Assigned task:
Every single entry that follows must be copied exactly.

Supplied records:
/-- An OPX with caravan b-source that fails at issue leaves all its tiles (R195, which names every failure, before R145;
assumption 98). The words of the command give its opcode and K. -/
def Core.opxLost (k : Core) (f : Frame) (w0 w1 : Nat) : Core :=
  if w0 % 256 = 1 ∧ f.bCaravan = true then k.carHold (caravanTiles (w1 % 2 ^ 24)) else k

/-- One tile-command row: the running instance of slot `i` brings its next command to issue (R127, R128,
R145). `code` is the row's `rowCode`. Check 1 decides an undefined opcode whatever row names it; another
row's opcode is not this event. `accept` says that the command's engine accepts it before any check (R161).
`ok1` and `ok2` are the row's own rules of checks 1 and 2. `stall` beat-equivalents of scoreboard stall are
counted (R129). -/
def issueStep (c : Fin 192) (i : Fin 8) (stall code : Nat) (accept : Core → Bool) (ok1 : Frame → TileArgs → Bool)
    (ok2 : Frame → TileCmd → Core → Bool) (body : Frame → Inst → TileCmd → State → Verdict) (s : State) : Result :=
  let k := s.core c
  match (k.slot i).inst, k.frame i with
  | some n, some f =>
    if !n.running || n.held.isSome || n.failed.isSome || decide (n.len ≤ n.next) then .next s
    else
      let (w0, w1, w2, w3) := k.cmdWords n n.next
      let fails (k : Core) (st : Byte) : Core := (k.opxLost f w0 w1).cmdEnded i n.next w0 true st
      let failAt (st : Byte) : Result := .next (s.modCore c fun k => fails k st)
      if !opcodeDefined w0 then failAt stReserved
      else if rowCode w0 w1 ≠ code ∨ !accept k then .next s
      else match decodeTile w0 w1 w2 w3 with
        | none => failAt stReserved
        | some cmd =>
          if !ok1 f cmd.args || !ok2 f cmd k then failAt stReserved
          else if !k.predTrue i cmd then .next (s.modCore c fun k => (k.advance i).bump 0x2043C 1)
          else
            let s1 := s.modCore c fun k => k.bump 0x20444 stall
            match body f n cmd s1 with
            | .fail st => .next (s1.modCore c fun k => fails k st)
            | .failIn t st => .next (t.modCore c fun k => k.cmdEnded i n.next w0 false st)
            | .wait => .next s
            | .stall rs => .next (s.modCore c fun k => k.lateOn rs)
            | .run t => .next (t.modCore c fun k => k.advance i)
  | _, _ => .next s

/-- A new job of an instance. -/
def newJob (i : Fin 8) (n : Inst) (cmd : TileCmd) (ents : List BEntry) : Job :=
  { slot := i, seq := n.next, cmd := cmd, ents := ents, started := false, mask := 0, tol := 0, tile := 0,
    waiting := false, poison := 0 }

/- Endpoints (R183, R184, R397). -/

/-- Endpoint `ep` as core and number, through the alias of its core (R397). -/
def State.endpoint (s : State) (ep : Nat) : Option (Fin 192 × Fin 16) :=
  match coreOf? (ep / 16) with
  | none => none
  | some f => some ((s.core f).aliasTo.getD f, ⟨ep % 16, Nat.mod_lt _ (by decide)⟩)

Completed exercise:
/-- An OPX with caravan b-source that fails at issue leaves all its tiles (R195, which names every failure, before R145;
assumption 98). The words of the command give its opcode and K. -/
def Core.opxLost (k : Core) (f : Frame) (w0 w1 : Nat) : Core :=
  if w0 % 256 = 1 ∧ f.bCaravan = true then k.carHold (caravanTiles (w1 % 2 ^ 24)) else k

/-- One tile-command row: the running instance of slot `i` brings its next command to issue (R127, R128,
R145). `code` is the row's `rowCode`. Check 1 decides an undefined opcode whatever row names it; another
row's opcode is not this event. `accept` says that the command's engine accepts it before any check (R161).
`ok1` and `ok2` are the row's own rules of checks 1 and 2. `stall` beat-equivalents of scoreboard stall are
counted (R129). -/
def issueStep (c : Fin 192) (i : Fin 8) (stall code : Nat) (accept : Core → Bool) (ok1 : Frame → TileArgs → Bool)
    (ok2 : Frame → TileCmd → Core → Bool) (body : Frame → Inst → TileCmd → State → Verdict) (s : State) : Result :=
  let k := s.core c
  match (k.slot i).inst, k.frame i with
  | some n, some f =>
    if !n.running || n.held.isSome || n.failed.isSome || decide (n.len ≤ n.next) then .next s
    else
      let (w0, w1, w2, w3) := k.cmdWords n n.next
      let fails (k : Core) (st : Byte) : Core := (k.opxLost f w0 w1).cmdEnded i n.next w0 true st
      let failAt (st : Byte) : Result := .next (s.modCore c fun k => fails k st)
      if !opcodeDefined w0 then failAt stReserved
      else if rowCode w0 w1 ≠ code ∨ !accept k then .next s
      else match decodeTile w0 w1 w2 w3 with
        | none => failAt stReserved
        | some cmd =>
          if !ok1 f cmd.args || !ok2 f cmd k then failAt stReserved
          else if !k.predTrue i cmd then .next (s.modCore c fun k => (k.advance i).bump 0x2043C 1)
          else
            let s1 := s.modCore c fun k => k.bump 0x20444 stall
            match body f n cmd s1 with
            | .fail st => .next (s1.modCore c fun k => fails k st)
            | .failIn t st => .next (t.modCore c fun k => k.cmdEnded i n.next w0 false st)
            | .wait => .next s
            | .stall rs => .next (s.modCore c fun k => k.lateOn rs)
            | .run t => .next (t.modCore c fun k => k.advance i)
  | _, _ => .next s

/-- A new job of an instance. -/
def newJob (i : Fin 8) (n : Inst) (cmd : TileCmd) (ents : List BEntry) : Job :=
  { slot := i, seq := n.next, cmd := cmd, ents := ents, started := false, mask := 0, tol := 0, tile := 0,
    waiting := false, poison := 0 }

/- Endpoints (R183, R184, R397). -/

/-- Endpoint `ep` as core and number, through the alias of its core (R397). -/
def State.endpoint (s : State) (ep : Nat) : Option (Fin 192 × Fin 16) :=
  match coreOf? (ep / 16) with
  | none => none
  | some f => some ((s.core f).aliasTo.getD f, ⟨ep % 16, Nat.mod_lt _ (by decide)⟩)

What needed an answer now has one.